There are few published reports of hemp micropropagation. Wang et al. (2009) evaluated the effects of growth regulator additions to Murashige and Skoog (MS) medium on in vitro shoot multiplication and rooting of hemp cultures started from seed. Using nodal stem segments and MS medium, Lata et al. (2009) similarly tested rates of three growth regulators alone and in combination with gibberellic acid (GA3) on shoot multiplication. Lata et al. (2016) published a protocol refinement of their previous work (Lata et al., 2009) and introduced the growth regulator meta-topolin (MT), which was found to be superior to thidiazuron (TDZ) for in vitro shoot multiplication. Unfortunately, these published protocols have not translated well to large-scale micropropagation of clones necessary for commercial production. Noted shortcomings of published micropropagation methods include development of hyperhydricity during establishment of shoots in vitro, lack of consistent shoot elongation in culture, and inability of shoot cultures to maintain quality growth for an extended period of time (Monthony et al., 2021).

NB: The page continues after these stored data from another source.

/-- §2.5: with N − 1 buckets committed the frame is dropped, with the line BOVF. -/
theorem test_silenceTimeout_overflows :
    gives (exec .silenceTimeout
        { receiving (holding .collect (List.replicate 40 true)) with
          nrUsed := 3, outIdx := 1, txReport := 4 })
      (fun t => t.notices = [.ringOverflow 0] && t.sink = [0x42, 0x4F, 0x56, 0x46, 0x0D, 0x0A] &&
        t.nrUsed = 3 && t.buckets.headD fs20Bucket = Bucket.cleared) = true := by decide +kernel

/-- §2.1: the FS20 frame is emitted as `F1022100B53`. -/
theorem test_taskPoll_fs20 :
    gives (exec .taskPoll (committedWith fs20Bucket))
      (fun t => t.datatype = some .fs20 && t.sink =
        [0x46, 0x31, 0x30, 0x32, 0x32, 0x31, 0x30, 0x30, 0x42, 0x35, 0x33, 0x0D, 0x0A] &&
        t.nrUsed = 0 && t.outIdx = 1) = true := by decide +kernel

/-- §2.2: the first Intertechno frame is dropped as DUPLICATE(IT). -/
theorem test_taskPoll_it_first :
    gives (exec .taskPoll (committedWith itBucket))
      (fun t => t.datatype = some .it && t.notices = [.duplicate .it] && t.sink = []) = true := by
  decide +kernel

/-- §3.15: `config 0x21` in COLLECT. -/
theorem test_configure_cancels :
    gives (exec (.configure 0x21) { receiving (holding .collect [true]) with roby := 3, isRep := true })
      (fun t => t.notices = [.cancelled 0] && t.txReport = 0x21 && t.roby = 0 && !t.isRep) = true := by
  decide

/-- §3.1: `rxreset`, idle, raises no notice and changes nothing. -/
theorem test_rxReset_idle : gives (exec .rxReset idle) (fun t => decide (t = idle)) = true := by
  decide

/-- §3.15: `rxreset` in SYNC. -/
theorem test_rxReset_sync :
    gives (exec .rxReset (receiving { Bucket.cleared with state := .sync, sync := 3 }))
      (fun t => t.notices = [.cancelled 0] && t.buckets.headD fs20Bucket = Bucket.cleared) = true := by
  decide

/-- §3.2: the compare matches within `tick 20`. -/
theorem test_tickUs_match :
    gives (exec (.tickUs 20) { idle with tcnt := 3990, ocr := 4000, ocie := true })
      (fun t => t.tcnt = 4010 && !t.ocie && t.notices = [.frameTooShort 0]) = true := by decide

/-- §3.2: the counter wraps before the match. -/
theorem test_tickUs_wraps :
    gives (exec (.tickUs 8) { idle with tcnt := 0xFFFE, ocr := 5, ocie := true })
      (fun t => t.tcnt = 6 && !t.ocie && t.notices = [.frameTooShort 0]) = true := by decide

/-- §3.15: the counter wraps. -/
theorem test_ticksAdv_wraps :
    gives (exec (.ticksAdv 0x20) { idle with ticks := 0xFFFFFFF0 }) (fun t => t.ticks = 0x10) =
      true := by decide

theorem test_setRssi :
    gives (exec (.setRssi 0x5A) idle) (fun t => t.rssi = 0x5A) = true := by decide

/-- §3.16: the sink is kept, everything else is at reset. -/
theorem test_hwReset :
    gives (exec .hwReset
        { idle with
          nrUsed := 2, outIdx := 1, inIdx := 3, txReport := 0x21, refused := true, tcnt := 77
          sink := [0x41] })
      (fun t => decide (t = { idle with sink := [0x41] })) = true := by decide

/-- R96: an illegal word is recorded and the stream goes on. -/
theorem test_step_refuses_in_place :
    gives (step { idle with inputs := [0x0B000000, 0x01000000] })
      (fun t => t.refused && t.notices = [.refused 0x0B000000] && t.inputs = [0x01000000] &&
        t.index = 1) = true := by decide

/-! ### Witnesses: states that meet the hypotheses of each statement -/

/-- A machine in the middle of its work: one FS20 frame committed, the next event a poll. -/
def working : State := { committedWith fs20Bucket with inputs := [0x04000000], hightime := 25 }

theorem fs20Bucket_ok : BucketOk cfg0 fs20Bucket where
  cursor := by decide +kernel
  dataWf := by decide +kernel
  unwritten := by decide +kernel
  resetCleared := by decide +kernel
  syncEmpty := by decide +kernel
  notInit := by decide +kernel

theorem working_inv : Inv working where
  legal := by decide +kernel
  ring :=
    { size := rfl
      outRange := by decide +kernel
      usedRange := by decide +kernel
      inFollows := by decide +kernel
      bucketsOk := by
        intro b hb
        have hb : b = fs20Bucket ∨ b = Bucket.cleared := by
          simpa [working, committedWith] using hb
        rcases hb with rfl | rfl
        · exact fs20Bucket_ok
        · constructor <;> decide +kernel
      committed := by
        intro k hk
        have hk : k < 1 := hk
        obtain rfl : k = 0 := by omega
        exact ⟨fs20Bucket, rfl, by decide +kernel, by decide +kernel⟩
      free := by
        intro k hk hkN
        have hk : 1 < k := hk
        have hkN : k < 4 := hkN
        interval_cases k <;> rfl }
  timer :=
    { armed := by
        intro b hb
        have hb : some Bucket.cleared = some b := hb
        cases hb; decide +kernel
      interval := by
        intro b hb
        have hb : some Bucket.cleared = some b := hb
        cases hb; decide +kernel }
  capture := ⟨rfl, rfl⟩
  scratch := ⟨by decide +kernel, by decide +kernel, by decide +kernel, by decide +kernel⟩

theorem witness_StepRunsTheDecodedEvent :
    working.configured ∧ working.inputs = [0x04000000] ∧ decode 0x04000000 = .ok .taskPoll := by
  decide +kernel

theorem witness_IllegalWordIsRefusedInPlace :
    idle.configured ∧ decode 0x0B000000 = .error .unknownOpcode ∧
      decode 0x05000100 = .error .reservedBits := by decide +kernel

/-- A ring of one bucket, and a MAXMSG that cannot hold the ESA frame, with ESA enabled and disabled,
at the bounds of R7. -/
theorem witness_IllegalConfigurationIsRefused :
    cfg0.nBuckets = 4 ∧ { cfg0 with nBuckets := 1 }.nBuckets < 2 ∧
      { cfg0 with maxmsg := 17, enabled := [.fs20] }.maxmsg < 18 ∧
      gives (step { idle with cfg := { cfg0 with maxmsg := 18, enabled := [] } }) (fun _ => true) =
        true ∧
      gives (step { idle with cfg := { cfg0 with maxmsg := 17, enabled := [] } }) (fun _ => true) =
        false := by decide +kernel

theorem witness_NoEventChangesNothing : idle.configured ∧ idle.inputs = [] := by decide +kernel

/-- Legal configurations at both ends of the ranges. -/
theorem witness_PowerOnMeetsTheInvariant :
    legalConfig { cfg0 with nBuckets := 2, maxmsg := 18, pulseW := .w8 } ∧
      legalConfig { cfg0 with nBuckets := 255, maxmsg := 255, esaBitLen := .b160 } := by
  decide +kernel

theorem witness_EventIndexAdvancesByOne :
    working.inputs = 0x04000000 :: [] ∧ gives (step working) (fun t => t.index = 1) = true := by
  decide +kernel

theorem witness_SoundStateAlwaysSteps : Inv working := working_inv

theorem witness_StepKeepsTheInvariant :
    Inv working ∧ gives (step working) (fun t => t.nrUsed = 0) = true :=
  ⟨working_inv, by decide +kernel⟩

/-- The ring's hypotheses, with a committed bucket to tell apart from the producer's. -/
theorem witness_RingIndicesAreKept :
    2 ≤ working.cfg.nBuckets ∧ working.cfg.nBuckets ≤ 255 ∧
      working.outIdx.toNat < working.cfg.nBuckets ∧
      working.nrUsed.toNat ≤ working.cfg.nBuckets - 1 ∧
      working.inIdx.toNat = ringIndex working working.nrUsed.toNat ∧ 0 < working.nrUsed.toNat ∧
      gives (exec .taskPoll working) (fun t => t.outIdx = 1) = true := by decide +kernel

/-- An event that appends a line, and one that appends a notice. -/
theorem witness_TracesAreAppendOnlyAndNeverRead :
    gives (exec .taskPoll working) (fun t => t.sink.length = 13) = true ∧
      gives (exec .rxReset (receiving fs20Bucket)) (fun t => t.notices = [.cancelled 0]) = true := by
  decide +kernel

/-- An event that appends a notice, and one that appends none. -/
theorem witness_EventAppendsAtMostOneNotice :
    gives (exec .rxReset (receiving fs20Bucket)) (fun t => t.notices = [.cancelled 0]) = true ∧
      gives (exec .rxReset idle) (fun t => t.notices = []) = true := by decide +kernel

theorem witness_ParametersNeverChange :
    gives (step working) (fun t => decide (t.cfg = cfg0)) = true := by decide +kernel

/-- No match in 3999 microseconds from 0 with OCR at 4000; and with the compare off. -/
theorem witness_TickUsWithoutMatchAdvancesTheTimer :
    let s := { idle with ocr := 4000, ocie := true }
    (s.ocie = true → ∀ k : Nat, 1 ≤ k → k ≤ (3999 : Half).toNat →
      s.tcnt + BitVec.ofNat 16 k ≠ s.ocr) ∧ idle.ocie = false := by
  refine ⟨fun _ k h1 h2 h => ?_, rfl⟩
  have h2 : k ≤ 3999 := h2
  have := congrArg BitVec.toNat h
  simp [idle, State.powerOn] at this
  omega

/-- The match at the last of the microseconds. -/
theorem witness_TickUsTakesTheCompareInterrupt :
    let s := receiving fs20Bucket
    isProducer s fs20Bucket ∧ s.ocie = true ∧ 4000 ≤ (4000 : Half).toNat ∧
      s.tcnt + BitVec.ofNat 16 4000 = s.ocr := by decide +kernel

/-- Disarmed; a false alarm by its state; one at 15 bits; a full ring; a commit at 16 bits. -/
theorem witness_SilenceTimeoutOutcomes :
    let tooFew := holding .collect (List.replicate 15 true)
    let enough := holding .collect (List.replicate 16 true)
    let sync := { Bucket.cleared with state := .sync, byteIdx := 3 }
    let full := { receiving enough with nrUsed := 3, outIdx := 1 }
    let notFull := { receiving enough with nrUsed := 2, outIdx := 2 }
    (isProducer idle Bucket.cleared ∧ idle.ocie = false) ∧
    (isProducer (receiving sync) sync ∧ (receiving sync).ocie = true) ∧
    (isProducer (receiving tooFew) tooFew ∧ tooFew.state = .collect ∧ tooFew.byteIdx.toNat < 2) ∧
    (isProducer full enough ∧ full.ocie = true ∧ enough.state = .collect ∧
      ¬ enough.byteIdx.toNat < 2 ∧ full.nrUsed.toNat + 1 = full.cfg.nBuckets) ∧
    (isProducer notFull enough ∧ notFull.nrUsed.toNat + 1 ≠ notFull.cfg.nBuckets) := by
  decide +kernel

theorem witness_FallingEdgeStoresTheCount :
    isProducer idle Bucket.cleared ∧ Bucket.cleared.state ≠ .hms ∧ Bucket.cleared.state ≠ .esa := by
  decide +kernel

/-- The scaled counts at both sides of both ends of the windows (R190), on either edge: too short,
within, too long. -/
theorem witness_ManchesterFallingEdge :
    (∀ p ∈ [(735, 0), (736, 1), (1263, 1), (1264, 2)],
      let s := { receiving (holding .hms [true]) with tcnt := p.1 }
      let c := (scale s.cfg s.tcnt).toNat
      isProducer s (holding .hms [true]) ∧ (holding .hms [true]).state = .hms ∧
        (if c < 46 then 0 else if c ≤ 78 then 1 else 2) = p.2) ∧
    (∀ p ∈ [(367, 0), (368, 1), (639, 1), (640, 2)],
      let s := { receiving (holding .esa [true]) with tcnt := p.1 }
      let c := (scale s.cfg s.tcnt).toNat
      isProducer s (holding .esa [true]) ∧ (holding .esa [true]).state = .esa ∧
        (if c < 23 then 0 else if c ≤ 39 then 1 else 2) = p.2) := by decide +kernel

Microshoots from in vitro cultures are miniaturized, have altered physiology, and root easily (Hartmann et al., 2002). Nursery producers use a process called retipping to take advantage of and extend the period of time that micropropagated plants retain this miniaturized physiology so that more cuttings can be rooted (Keith and Brand, 1995). Retipping is the repeated harvesting of new shoots from recently micropropagated plants. The retipping process stimulates shoot growth from latent buds originating from the region of the stem that was miniaturized in culture. Retipping is routinely used to substantially increase the yield of propagules for crops such as rhododendron (Rhododendron sp.), mountain laurel (Kalmia latifolia), and lilac (Syringa vulgaris).
The objective of this work was to enhance hemp micropropagation by reducing hyperhydricity, improving in vitro shoot extension and performance through adjustment of the media nutrient content, and developing a method of ex vitro rooting. An additional objective was to evaluate retipping of recently micropropagated plants as a method of obtaining large quantities of clones for commercial-scale hemp production.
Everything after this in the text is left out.